Now take a look at this. In 2013-14, farmers produced a record harvest of 264.4 million tonnes of foodgrains. Production of oilseeds reached a record high of 34.5 million tonnes, a jump of 4.8 per cent. Maize production increased by 8.52 per cent to reach a level of 24.2 million tonnes. Pulses production reached an all-time high of 19.6 million tonnes, an increase of 7.1 per cent over the previous year. Cotton production too touched a record high. 

With such record production, the nation remains indebted to the virile and hardworking farmers. But last year, in 2013-14, when farm production recorded a quantum jump, agriculture received Rs19,307 crore from the annual budget kitty, which is less than 1 per cent of the total budget outlay. This year, Finance Minister Arun Jaitley, provided only Rs22,652 crore to agriculture and cooperation departments. 

The neglect of agriculture has become more pronounced since economic liberalization was introduced in 1991. I recall then Finance Minister Manmohan Singh's famous budget speech when he showered all the bounties on industry and said that agriculture remained the mainstay of the economy. But since agriculture is a State subject, he left it to the State Governments to provide the much need impetus to farming. But what he forgot to say was that industry too is a State subject and should have been left to the State governments. The bias therefore was clearly visible. 

Although agriculture grew at an impressive rate of 4.1 per cent in the Eleventh Plan period (2007-8 and 2011-12), it received a dismal financial support of Rs1 lakh crore. For a sector which directly and indirectly employs 60 crore people, Rs1 lakh crore outlay for five years is simply peanuts. In the 12 Plan period (2012-13 to 2017-18) agriculture is projected to receive Rs1.5 lakh crore. Compare this with the Rs5.73 lakh crore tax exemptions showered on the industry in 2014-15 alone. It’s therefore a matter of priorities. In fact, as I have been saying for long, farmers have disappeared from the economic screen.

Despite such low budgetary allocations for agriculture and knowing that the public sector investments have been drastically falling in the rural areas, there is no visible intention of resurrecting the farm sector reeling under a terrible economic distress. 

As I said earlier, agriculture employs 60 crore people. Nearly 82.2 per cent of which are small and marginal farmers. With a meager landholding, and virtually no financial support, this majority population has somehow managed to survive. Studies show that nearly 60 per cent of farmers themselves go to bed hungry. With agriculture deliberately being turned economically unviable, more than 42 per cent farmers want to quit farming if given a choice. Mainline economists are keen to finish agriculture and move the farming population into the urban centres. But considering that temples are the biggest employer in the country, followed by security guards and the lift boys, I wonder if that is what constitutes economic growth. Nevertheless since the World Bank has prescribed rural-urban migration as the ultimate indicator of economic growth, Indian economists have been parroting the same prescription. 

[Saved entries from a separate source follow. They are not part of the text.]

-- ==== Sys2Proof/Laws/State.lean ====
section
/-! SUPPORT. What each shared update of the state leaves in each field: one lemma per field per update, so that no later proof
unfolds a record update. -/

namespace Sys2Proof.Machine

open Sys2Proof
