-- ==== Sys2Proof/Laws/Issue.lean ====
section
/-! SUPPORT. The issue of a word: what `State.issue` answers, the meaning of a word that passes its checks, everything a word of the
thread stream can do, and what finishing a word, putting it and taking a trap leave in each field of the part. -/

namespace Sys2Proof.Machine

open Sys2Proof

/-! ### The issue -/

/-- The issue that `cur` names is a word of an open gang of a warp that the state holds. -/
theorem State.issue_spec {s : State} {i : Issue} (h : s.issue = some i) :
    ∃ l ws, s.cur = .thread i.core i.who l ∧ s.warp i.core i.who = some i.warp ∧ i.warp.gangOf l = some i.gang ∧
      i.gang.rest = i.word :: ws := by
  unfold State.issue at h
  split at h
  · rename_i c who l hc
    split at h
    · cases h
    · rename_i w hw
      split at h
      · cases h
      · rename_i g hg
        split at h
        · cases h
        · rename_i x ws hx
          cases h
          exact ⟨l, ws, hc, hw, hg, hx⟩
  · cases h

/-- An issuing warp is the one that the state holds. -/
theorem State.issue_warp {s : State} {i : Issue} (h : s.issue = some i) : s.warp i.core i.who = some i.warp := by
  obtain ⟨_, _, _, hw, _⟩ := State.issue_spec h; exact hw

/-- A word that passes its checks has its own meaning. -/
theorem runWord_passes {ins : Instr} {s : State} {i : Issue} (h : Issues ins s i) (own : Issue → W32 → State → Res) :
    runWord ins own s = own i (i.activeOf ins) s := by
  obtain ⟨hi, hp⟩ := h
  simp only [Issue.passes, Bool.and_eq_true, Bool.not_eq_true'] at hp
  obtain ⟨⟨⟨⟨⟨⟨⟨h1, h2⟩, h3⟩, h4⟩, h5⟩, h6⟩, h7⟩, h8⟩ := hp
  simp only [runWord, hi, h1, if_true]
  simp only [Issue.activeOf] at *
  rw [if_neg (by simp [h2]), if_neg (by simpa using h3), if_neg (by simpa using h4), if_neg (by simp [h5]),
    if_neg (by simpa using h6), if_neg (by simp [h7]), if_neg (by simpa using h8)]

/-- A word whose effect is on each Active lane alone. -/
theorem laneWord_passes {ins : Instr} {s : State} {i : Issue} (h : Issues ins s i) (f : LaneId → Lane → Lane) :
    laneWord ins f s = .next (i.finish s (i.activeOf ins) f) := runWord_passes h _

/-- Everything the issue of a thread word can do: nothing (the gang is not ready, or a register has yet to be written), a trap of the
checks or of a soft error, which is counted, or the word's own effect. -/
theorem runWord_cases {ins : Instr} {own : Issue → W32 → State → Res} {s t : State} (h : runWord ins own s = .next t) :
    t = s ∨ ∃ i, s.issue = some i ∧
      ((∃ u cause m, (u = s ∨ u = i.noticed s) ∧ t = i.trap u cause 0 m (i.activeOf ins)) ∨ (i.passes ins s = true ∧ own i (i.activeOf ins) s = .next t)) := by
  by_cases hp : ∃ i, Issues ins s i
  · obtain ⟨i, hi⟩ := hp
    exact .inr ⟨i, hi.1, .inr ⟨hi.2, by rw [← runWord_passes hi own]; exact h⟩⟩
  · simp only [runWord] at h
    split at h
    · cases h
    · rename_i i hi
      have hn : ¬ i.passes ins s = true := fun q => hp ⟨i, hi, q⟩
      split at h
      · split at h
        · cases h; exact .inr ⟨i, hi, .inl ⟨_, _, _, .inl rfl, rfl⟩⟩
        · split at h
          · cases h; exact .inr ⟨i, hi, .inl ⟨_, _, _, .inl rfl, rfl⟩⟩
          · split at h
            · cases h; exact .inr ⟨i, hi, .inl ⟨_, _, _, .inl rfl, rfl⟩⟩
            · split at h
              · cases h; exact .inr ⟨i, hi, .inl ⟨_, _, _, .inl rfl, rfl⟩⟩
              · split at h
                · cases h; exact .inr ⟨i, hi, .inl ⟨_, _, _, .inl rfl, rfl⟩⟩
                · split at h
                  · cases h; exact .inl rfl
                  · split at h
                    · cases h; exact .inr ⟨i, hi, .inl ⟨_, _, _, .inr rfl, rfl⟩⟩
                    · refine absurd ?_ hn
                      clear hn h
                      cases hA : isSystem ins <;> cases hB : isTeamScoped ins <;> cases hC : (shape ins).bad <;>
                        simp_all [Issue.passes, Issue.activeOf] <;> tauto
      · cases h; exact .inl rfl

/-- A tile word that issues has its own effect. -/
theorem tileWord_issues {word : W64} {s : State} {i : TIssue} (h : TileIssues word s i) (own : TIssue → State → State) :
    tileWord word own s = .next (own i s) := by
  simp only [tileWord, show s.tissue word = some i from h]

/-- A tile word faults for want of an issuer, or has its own effect. -/
theorem tileWord_cases {word : W64} {own : TIssue → State → State} {s t : State} (h : tileWord word own s = .next t) :
    ∃ i, s.tissue word = some i ∧ t = own i s := by
  simp only [tileWord] at h
  split at h
  · cases h
  · rename_i i hi; cases h; exact ⟨i, hi, rfl⟩
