-- ==== Sys2Proof/Laws/PerInstr.lean ====
section
/-! SUPPORT. For every instruction: the word that the encoder gives it is read back as that instruction by the decoder of its own
stream. An event has no word. -/

namespace Sys2Proof.Laws.EncodeRoundTrip

open Sys2Proof

/-- A well-formed instruction with a word decodes from it. -/
def Statement (i : Instr) : Prop := wellFormed i = true → ∀ w, encode i = some w → decodeAs i w = i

Not only the WTO, rising food inflation comes in handy for the free marketers to up the ante against Minimum Support Price (MSP) being paid to farmers. APMC mandis are to be dismantled. Farmers are being pushed to accept the market doctrine, which means that distress sales will now become a norm. In Bihar, which has no APMC since 2007, markets have failed to infuse any confidence by way of economic prosperity. But that’s what the markets like. They should be able to source cheaper farm commodities thereby adding on to their profits. What happens to farmers has never been their concern. Nor will it ever be. 

It is said that the hard stand taken by India at the WTO is because Prime Minister Narendra Modi is firm in his belief that agriculture cannot be sacrificed at the altar of international trade. At the same time, he has repeatedly emphasized during his election campaign on the dire need to make farming economically viable. Taking development to the villages has been the hallmark of his political thinking. A beginning can be made by revitalizing agriculture in a manner that it brings back the smiles on the faces of farmers. But before he does that, he will have to insulate Indian agriculture from the vagaries of global markets.